Impact of aging on the GABAB receptor-mediated connectome

Abstract

GABA B receptors (GABABRs) are heterodimeric seven-transmembrane receptors that interact with a range of proteins and form large protein complexes on cholesterol-rich membrane microdomains. As the brain ages, membrane cholesterol levels exhibit alterations, although it remains unclear how these changes impact protein-protein interactions and downstream signaling. Herein, we studied the structural bases for the interaction between GABABR and the KCC2 transporter, including their protein expression and distribution, and we compared data between young and aged rat cerebella. Also, we analyzed lipid profiles for both groups, and we used molecular dynamics simulations on three plasma membrane systems with different cholesterol concentrations, to further explore the GABABR-transporter interaction.
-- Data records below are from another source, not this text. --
/-! ### `State.updPort` -/

@[simp] theorem State.updPort_pending (s : State) (i : Nat) (f : Port → Port) : (s.updPort i f).pending = s.pending := rfl
@[simp] theorem State.updPort_rc (s : State) (i : Nat) (f : Port → Port) : (s.updPort i f).rc = s.rc := rfl
@[simp] theorem State.updPort_clk (s : State) (i : Nat) (f : Port → Port) : (s.updPort i f).clk = s.clk := rfl
@[simp] theorem State.updPort_regs (s : State) (i : Nat) (f : Port → Port) : (s.updPort i f).regs = s.regs := rfl
@[simp] theorem State.updPort_faults (s : State) (i : Nat) (f : Port → Port) : (s.updPort i f).faults = s.faults := rfl
@[simp] theorem State.updPort_drawn (s : State) (i : Nat) (f : Port → Port) : (s.updPort i f).drawn = s.drawn := rfl
@[simp] theorem State.updPort_slots (s : State) (i : Nat) (f : Port → Port) : (s.updPort i f).slots = s.slots := rfl
@[simp] theorem State.updPort_groups (s : State) (i : Nat) (f : Port → Port) : (s.updPort i f).groups = s.groups := rfl
@[simp] theorem State.updPort_pa (s : State) (i : Nat) (f : Port → Port) : (s.updPort i f).pa = s.pa := rfl
@[simp] theorem State.updPort_pb (s : State) (i : Nat) (f : Port → Port) : (s.updPort i f).pb = s.pb := rfl
@[simp] theorem State.updPort_courses (s : State) (i : Nat) (f : Port → Port) : (s.updPort i f).courses = s.courses := rfl
@[simp] theorem State.updPort_joins (s : State) (i : Nat) (f : Port → Port) : (s.updPort i f).joins = s.joins := rfl
@[simp] theorem State.updPort_bonds (s : State) (i : Nat) (f : Port → Port) : (s.updPort i f).bonds = s.bonds := rfl
@[simp] theorem State.updPort_recovery (s : State) (i : Nat) (f : Port → Port) : (s.updPort i f).recovery = s.recovery := rfl
@[simp] theorem State.updPort_judge (s : State) (i : Nat) (f : Port → Port) : (s.updPort i f).judge = s.judge := rfl
@[simp] theorem State.updPort_leaving (s : State) (i : Nat) (f : Port → Port) : (s.updPort i f).leaving = s.leaving := rfl
@[simp] theorem State.updPort_gateChange (s : State) (i : Nat) (f : Port → Port) : (s.updPort i f).gateChange = s.gateChange := rfl
@[simp] theorem State.updPort_gateEdge (s : State) (i : Nat) (f : Port → Port) : (s.updPort i f).gateEdge = s.gateEdge := rfl
@[simp] theorem State.updPort_heldTicks (s : State) (i : Nat) (f : Port → Port) : (s.updPort i f).heldTicks = s.heldTicks := rfl
@[simp] theorem State.updPort_time (s : State) (i : Nat) (f : Port → Port) : (s.updPort i f).time = s.time := rfl
@[simp] theorem State.updPort_servo (s : State) (i : Nat) (f : Port → Port) : (s.updPort i f).servo = s.servo := rfl
@[simp] theorem State.updPort_gnss (s : State) (i : Nat) (f : Port → Port) : (s.updPort i f).gnss = s.gnss := rfl
@[simp] theorem State.updPort_ptp (s : State) (i : Nat) (f : Port → Port) : (s.updPort i f).ptp = s.ptp := rfl
@[simp] theorem State.updPort_departures (s : State) (i : Nat) (f : Port → Port) : (s.updPort i f).departures = s.departures := rfl
@[simp] theorem State.updPort_synce (s : State) (i : Nat) (f : Port → Port) : (s.updPort i f).synce = s.synce := rfl
@[simp] theorem State.updPort_tio (s : State) (i : Nat) (f : Port → Port) : (s.updPort i f).tio = s.tio := rfl
@[simp] theorem State.updPort_clocks (s : State) (i : Nat) (f : Port → Port) : (s.updPort i f).clocks = s.clocks := rfl
@[simp] theorem State.updPort_chans (s : State) (i : Nat) (f : Port → Port) : (s.updPort i f).chans = s.chans := rfl
@[simp] theorem State.updPort_bufs (s : State) (i : Nat) (f : Port → Port) : (s.updPort i f).bufs = s.bufs := rfl
@[simp] theorem State.updPort_hodMem (s : State) (i : Nat) (f : Port → Port) : (s.updPort i f).hodMem = s.hodMem := rfl
@[simp] theorem State.updPort_bufCaches (s : State) (i : Nat) (f : Port → Port) : (s.updPort i f).bufCaches = s.bufCaches := rfl
@[simp] theorem State.updPort_recv (s : State) (i : Nat) (f : Port → Port) : (s.updPort i f).recv = s.recv := rfl
@[simp] theorem State.updPort_quietNh (s : State) (i : Nat) (f : Port → Port) : (s.updPort i f).quietNh = s.quietNh := rfl
@[simp] theorem State.updPort_quietRw (s : State) (i : Nat) (f : Port → Port) : (s.updPort i f).quietRw = s.quietRw := rfl
@[simp] theorem State.updPort_physNh (s : State) (i : Nat) (f : Port → Port) : (s.updPort i f).physNh = s.physNh := rfl
@[simp] theorem State.updPort_physRw (s : State) (i : Nat) (f : Port → Port) : (s.updPort i f).physRw = s.physRw := rfl
@[simp] theorem State.updPort_seed (s : State) (i : Nat) (f : Port → Port) : (s.updPort i f).seed = s.seed := rfl
@[simp] theorem State.updPort_hostTab (s : State) (i : Nat) (f : Port → Port) : (s.updPort i f).hostTab = s.hostTab := rfl
@[simp] theorem State.updPort_filterEpoch (s : State) (i : Nat) (f : Port → Port) : (s.updPort i f).filterEpoch = s.filterEpoch := rfl
@[simp] theorem State.updPort_banks (s : State) (i : Nat) (f : Port → Port) : (s.updPort i f).banks = s.banks := rfl
@[simp] theorem State.updPort_sustain (s : State) (i : Nat) (f : Port → Port) : (s.updPort i f).sustain = s.sustain := rfl
@[simp] theorem State.updPort_sessions (s : State) (i : Nat) (f : Port → Port) : (s.updPort i f).sessions = s.sessions := rfl
@[simp] theorem State.updPort_issued (s : State) (i : Nat) (f : Port → Port) : (s.updPort i f).issued = s.issued := rfl
@[simp] theorem State.updPort_owed (s : State) (i : Nat) (f : Port → Port) : (s.updPort i f).owed = s.owed := rfl
@[simp] theorem State.updPort_out (s : State) (i : Nat) (f : Port → Port) : (s.updPort i f).out = s.out := rfl
@[simp] theorem State.updPort_enrolBar (s : State) (i : Nat) (f : Port → Port) : (s.updPort i f).enrolBar = s.enrolBar := rfl
@[simp] theorem State.updPort_authFails (s : State) (i : Nat) (f : Port → Port) : (s.updPort i f).authFails = s.authFails := rfl
@[simp] theorem State.updPort_committing (s : State) (i : Nat) (f : Port → Port) : (s.updPort i f).committing = s.committing := rfl
@[simp] theorem State.updPort_latest (s : State) (i : Nat) (f : Port → Port) : (s.updPort i f).latest = s.latest := rfl
@[simp] theorem State.updPort_latestSlot (s : State) (i : Nat) (f : Port → Port) : (s.updPort i f).latestSlot = s.latestSlot := rfl
@[simp] theorem State.updPort_ruleAt (s : State) (i : Nat) (f : Port → Port) : (s.updPort i f).ruleAt = s.ruleAt := rfl
@[simp] theorem State.updPort_flash (s : State) (i : Nat) (f : Port → Port) : (s.updPort i f).flash = s.flash := rfl
@[simp] theorem State.updPort_power (s : State) (i : Nat) (f : Port → Port) : (s.updPort i f).power = s.power := rfl
@[simp] theorem State.updPort_latch (s : State) (i : Nat) (f : Port → Port) : (s.updPort i f).latch = s.latch := rfl
@[simp] theorem State.updPort_cart (s : State) (i : Nat) (f : Port → Port) : (s.updPort i f).cart = s.cart := rfl
@[simp] theorem State.updPort_bay (s : State) (i : Nat) (f : Port → Port) : (s.updPort i f).bay = s.bay := rfl
@[simp] theorem State.updPort_domOps (s : State) (i : Nat) (f : Port → Port) : (s.updPort i f).domOps = s.domOps := rfl
@[simp] theorem State.updPort_reseed (s : State) (i : Nat) (f : Port → Port) : (s.updPort i f).reseed = s.reseed := rfl
@[simp] theorem State.updPort_ctls (s : State) (i : Nat) (f : Port → Port) : (s.updPort i f).ctls = s.ctls := rfl
@[simp] theorem State.updPort_silence (s : State) (i : Nat) (f : Port → Port) : (s.updPort i f).silence = s.silence := rfl
@[simp] theorem State.updPort_swap (s : State) (i : Nat) (f : Port → Port) : (s.updPort i f).swap = s.swap := rfl
@[simp] theorem State.updPort_swapTries (s : State) (i : Nat) (f : Port → Port) : (s.updPort i f).swapTries = s.swapTries := rfl
@[simp] theorem State.updPort_swapAt (s : State) (i : Nat) (f : Port → Port) : (s.updPort i f).swapAt = s.swapAt := rfl
@[simp] theorem State.updPort_swapDay (s : State) (i : Nat) (f : Port → Port) : (s.updPort i f).swapDay = s.swapDay := rfl
@[simp] theorem State.updPort_resync (s : State) (i : Nat) (f : Port → Port) : (s.updPort i f).resync = s.resync := rfl
@[simp] theorem State.updPort_fw (s : State) (i : Nat) (f : Port → Port) : (s.updPort i f).fw = s.fw := rfl
@[simp] theorem State.updPort_flushes (s : State) (i : Nat) (f : Port → Port) : (s.updPort i f).flushes = s.flushes := rfl
@[simp] theorem State.updPort_bulks (s : State) (i : Nat) (f : Port → Port) : (s.updPort i f).bulks = s.bulks := rfl
@[simp] theorem State.updPort_snaps (s : State) (i : Nat) (f : Port → Port) : (s.updPort i f).snaps = s.snaps := rfl
@[simp] theorem State.updPort_recordAt (s : State) (i : Nat) (f : Port → Port) : (s.updPort i f).recordAt = s.recordAt := rfl
@[simp] theorem State.updPort_tx (s : State) (i : Nat) (f : Port → Port) : (s.updPort i f).tx = s.tx := rfl
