-- ==== Sys2Proof/Laws/Mail.lean ====
section
/-! SUPPORT. What sessions, messages and answers leave alone, and how a request runs on a session that is ready for it. -/

namespace Sys2Proof.Machine

/-! ### `State.updSession` -/

@[simp] theorem State.updSession_pending (s : State) (k : Nat) (f : Session → Session) : (s.updSession k f).pending = s.pending := rfl
@[simp] theorem State.updSession_rc (s : State) (k : Nat) (f : Session → Session) : (s.updSession k f).rc = s.rc := rfl
@[simp] theorem State.updSession_clk (s : State) (k : Nat) (f : Session → Session) : (s.updSession k f).clk = s.clk := rfl
@[simp] theorem State.updSession_regs (s : State) (k : Nat) (f : Session → Session) : (s.updSession k f).regs = s.regs := rfl
@[simp] theorem State.updSession_faults (s : State) (k : Nat) (f : Session → Session) : (s.updSession k f).faults = s.faults := rfl
@[simp] theorem State.updSession_drawn (s : State) (k : Nat) (f : Session → Session) : (s.updSession k f).drawn = s.drawn := rfl
@[simp] theorem State.updSession_slots (s : State) (k : Nat) (f : Session → Session) : (s.updSession k f).slots = s.slots := rfl
@[simp] theorem State.updSession_ports (s : State) (k : Nat) (f : Session → Session) : (s.updSession k f).ports = s.ports := rfl
@[simp] theorem State.updSession_groups (s : State) (k : Nat) (f : Session → Session) : (s.updSession k f).groups = s.groups := rfl
@[simp] theorem State.updSession_pa (s : State) (k : Nat) (f : Session → Session) : (s.updSession k f).pa = s.pa := rfl
@[simp] theorem State.updSession_pb (s : State) (k : Nat) (f : Session → Session) : (s.updSession k f).pb = s.pb := rfl
@[simp] theorem State.updSession_courses (s : State) (k : Nat) (f : Session → Session) : (s.updSession k f).courses = s.courses := rfl
@[simp] theorem State.updSession_joins (s : State) (k : Nat) (f : Session → Session) : (s.updSession k f).joins = s.joins := rfl
@[simp] theorem State.updSession_bonds (s : State) (k : Nat) (f : Session → Session) : (s.updSession k f).bonds = s.bonds := rfl
@[simp] theorem State.updSession_recovery (s : State) (k : Nat) (f : Session → Session) : (s.updSession k f).recovery = s.recovery := rfl
@[simp] theorem State.updSession_judge (s : State) (k : Nat) (f : Session → Session) : (s.updSession k f).judge = s.judge := rfl
@[simp] theorem State.updSession_leaving (s : State) (k : Nat) (f : Session → Session) : (s.updSession k f).leaving = s.leaving := rfl
@[simp] theorem State.updSession_gateChange (s : State) (k : Nat) (f : Session → Session) : (s.updSession k f).gateChange = s.gateChange := rfl
@[simp] theorem State.updSession_gateEdge (s : State) (k : Nat) (f : Session → Session) : (s.updSession k f).gateEdge = s.gateEdge := rfl
@[simp] theorem State.updSession_heldTicks (s : State) (k : Nat) (f : Session → Session) : (s.updSession k f).heldTicks = s.heldTicks := rfl
@[simp] theorem State.updSession_time (s : State) (k : Nat) (f : Session → Session) : (s.updSession k f).time = s.time := rfl
@[simp] theorem State.updSession_servo (s : State) (k : Nat) (f : Session → Session) : (s.updSession k f).servo = s.servo := rfl
@[simp] theorem State.updSession_gnss (s : State) (k : Nat) (f : Session → Session) : (s.updSession k f).gnss = s.gnss := rfl
@[simp] theorem State.updSession_ptp (s : State) (k : Nat) (f : Session → Session) : (s.updSession k f).ptp = s.ptp := rfl
@[simp] theorem State.updSession_departures (s : State) (k : Nat) (f : Session → Session) : (s.updSession k f).departures = s.departures := rfl
@[simp] theorem State.updSession_synce (s : State) (k : Nat) (f : Session → Session) : (s.updSession k f).synce = s.synce := rfl
@[simp] theorem State.updSession_tio (s : State) (k : Nat) (f : Session → Session) : (s.updSession k f).tio = s.tio := rfl
@[simp] theorem State.updSession_clocks (s : State) (k : Nat) (f : Session → Session) : (s.updSession k f).clocks = s.clocks := rfl
@[simp] theorem State.updSession_chans (s : State) (k : Nat) (f : Session → Session) : (s.updSession k f).chans = s.chans := rfl
@[simp] theorem State.updSession_bufs (s : State) (k : Nat) (f : Session → Session) : (s.updSession k f).bufs = s.bufs := rfl
@[simp] theorem State.updSession_hodMem (s : State) (k : Nat) (f : Session → Session) : (s.updSession k f).hodMem = s.hodMem := rfl
@[simp] theorem State.updSession_bufCaches (s : State) (k : Nat) (f : Session → Session) : (s.updSession k f).bufCaches = s.bufCaches := rfl
@[simp] theorem State.updSession_recv (s : State) (k : Nat) (f : Session → Session) : (s.updSession k f).recv = s.recv := rfl
@[simp] theorem State.updSession_quietNh (s : State) (k : Nat) (f : Session → Session) : (s.updSession k f).quietNh = s.quietNh := rfl
@[simp] theorem State.updSession_quietRw (s : State) (k : Nat) (f : Session → Session) : (s.updSession k f).quietRw = s.quietRw := rfl
@[simp] theorem State.updSession_physNh (s : State) (k : Nat) (f : Session → Session) : (s.updSession k f).physNh = s.physNh := rfl
@[simp] theorem State.updSession_physRw (s : State) (k : Nat) (f : Session → Session) : (s.updSession k f).physRw = s.physRw := rfl
@[simp] theorem State.updSession_seed (s : State) (k : Nat) (f : Session → Session) : (s.updSession k f).seed = s.seed := rfl
@[simp] theorem State.updSession_hostTab (s : State) (k : Nat) (f : Session → Session) : (s.updSession k f).hostTab = s.hostTab := rfl
@[simp] theorem State.updSession_filterEpoch (s : State) (k : Nat) (f : Session → Session) : (s.updSession k f).filterEpoch = s.filterEpoch := rfl
@[simp] theorem State.updSession_banks (s : State) (k : Nat) (f : Session → Session) : (s.updSession k f).banks = s.banks := rfl
@[simp] theorem State.updSession_sustain (s : State) (k : Nat) (f : Session → Session) : (s.updSession k f).sustain = s.sustain := rfl
@[simp] theorem State.updSession_issued (s : State) (k : Nat) (f : Session → Session) : (s.updSession k f).issued = s.issued := rfl
@[simp] theorem State.updSession_owed (s : State) (k : Nat) (f : Session → Session) : (s.updSession k f).owed = s.owed := rfl
@[simp] theorem State.updSession_out (s : State) (k : Nat) (f : Session → Session) : (s.updSession k f).out = s.out := rfl
@[simp] theorem State.updSession_enrolBar (s : State) (k : Nat) (f : Session → Session) : (s.updSession k f).enrolBar = s.enrolBar := rfl
@[simp] theorem State.updSession_authFails (s : State) (k : Nat) (f : Session → Session) : (s.updSession k f).authFails = s.authFails := rfl
@[simp] theorem State.updSession_committing (s : State) (k : Nat) (f : Session → Session) : (s.updSession k f).committing = s.committing := rfl
@[simp] theorem State.updSession_latest (s : State) (k : Nat) (f : Session → Session) : (s.updSession k f).latest = s.latest := rfl
@[simp] theorem State.updSession_latestSlot (s : State) (k : Nat) (f : Session → Session) : (s.updSession k f).latestSlot = s.latestSlot := rfl
@[simp] theorem State.updSession_ruleAt (s : State) (k : Nat) (f : Session → Session) : (s.updSession k f).ruleAt = s.ruleAt := rfl
@[simp] theorem State.updSession_flash (s : State) (k : Nat) (f : Session → Session) : (s.updSession k f).flash = s.flash := rfl
@[simp] theorem State.updSession_power (s : State) (k : Nat) (f : Session → Session) : (s.updSession k f).power = s.power := rfl
@[simp] theorem State.updSession_latch (s : State) (k : Nat) (f : Session → Session) : (s.updSession k f).latch = s.latch := rfl
@[simp] theorem State.updSession_cart (s : State) (k : Nat) (f : Session → Session) : (s.updSession k f).cart = s.cart := rfl
@[simp] theorem State.updSession_bay (s : State) (k : Nat) (f : Session → Session) : (s.updSession k f).bay = s.bay := rfl
@[simp] theorem State.updSession_domOps (s : State) (k : Nat) (f : Session → Session) : (s.updSession k f).domOps = s.domOps := rfl
@[simp] theorem State.updSession_reseed (s : State) (k : Nat) (f : Session → Session) : (s.updSession k f).reseed = s.reseed := rfl
@[simp] theorem State.updSession_ctls (s : State) (k : Nat) (f : Session → Session) : (s.updSession k f).ctls = s.ctls := rfl
@[simp] theorem State.updSession_silence (s : State) (k : Nat) (f : Session → Session) : (s.updSession k f).silence = s.silence := rfl
@[simp] theorem State.updSession_swap (s : State) (k : Nat) (f : Session → Session) : (s.updSession k f).swap = s.swap := rfl
@[simp] theorem State.updSession_swapTries (s : State) (k : Nat) (f : Session → Session) : (s.updSession k f).swapTries = s.swapTries := rfl
@[simp] theorem State.updSession_swapAt (s : State) (k : Nat) (f : Session → Session) : (s.updSession k f).swapAt = s.swapAt := rfl
@[simp] theorem State.updSession_swapDay (s : State) (k : Nat) (f : Session → Session) : (s.updSession k f).swapDay = s.swapDay := rfl
@[simp] theorem State.updSession_resync (s : State) (k : Nat) (f : Session → Session) : (s.updSession k f).resync = s.resync := rfl
@[simp] theorem State.updSession_fw (s : State) (k : Nat) (f : Session → Session) : (s.updSession k f).fw = s.fw := rfl
@[simp] theorem State.updSession_flushes (s : State) (k : Nat) (f : Session → Session) : (s.updSession k f).flushes = s.flushes := rfl
@[simp] theorem State.updSession_bulks (s : State) (k : Nat) (f : Session → Session) : (s.updSession k f).bulks = s.bulks := rfl
@[simp] theorem State.updSession_snaps (s : State) (k : Nat) (f : Session → Session) : (s.updSession k f).snaps = s.snaps := rfl
@[simp] theorem State.updSession_recordAt (s : State) (k : Nat) (f : Session → Session) : (s.updSession k f).recordAt = s.recordAt := rfl
@[simp] theorem State.updSession_tx (s : State) (k : Nat) (f : Session → Session) : (s.updSession k f).tx = s.tx := rfl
Based on our results, we report that a significant decrease in GABAB2 subunit expression occurs in the aged rat cerebella. After performing a comparative co-immunoprecipitation analysis, we confirm that GABABR and KCC2 form a protein complex in adult and aged rat cerebella, although their interaction levels are reduced substantially as the cerebellum ages. On the other hand, our lipid analyses reveal a significant increase in cholesterol and sphingomyelin levels of the aged cerebella. Finally, we used the Martini coarse-grained model to conduct molecular dynamics simulations, from which we observed that membrane cholesterol concentrations can dictate whether the GABABR tail domains physically establish G protein-independent contacts with a transporter, and the timing when those associations eventually occur. Taken together, our findings illustrate how age-related alterations in membrane cholesterol levels affect protein-protein interactions, and how they could play a crucial role in regulating GABABR´s interactome-mediated signaling.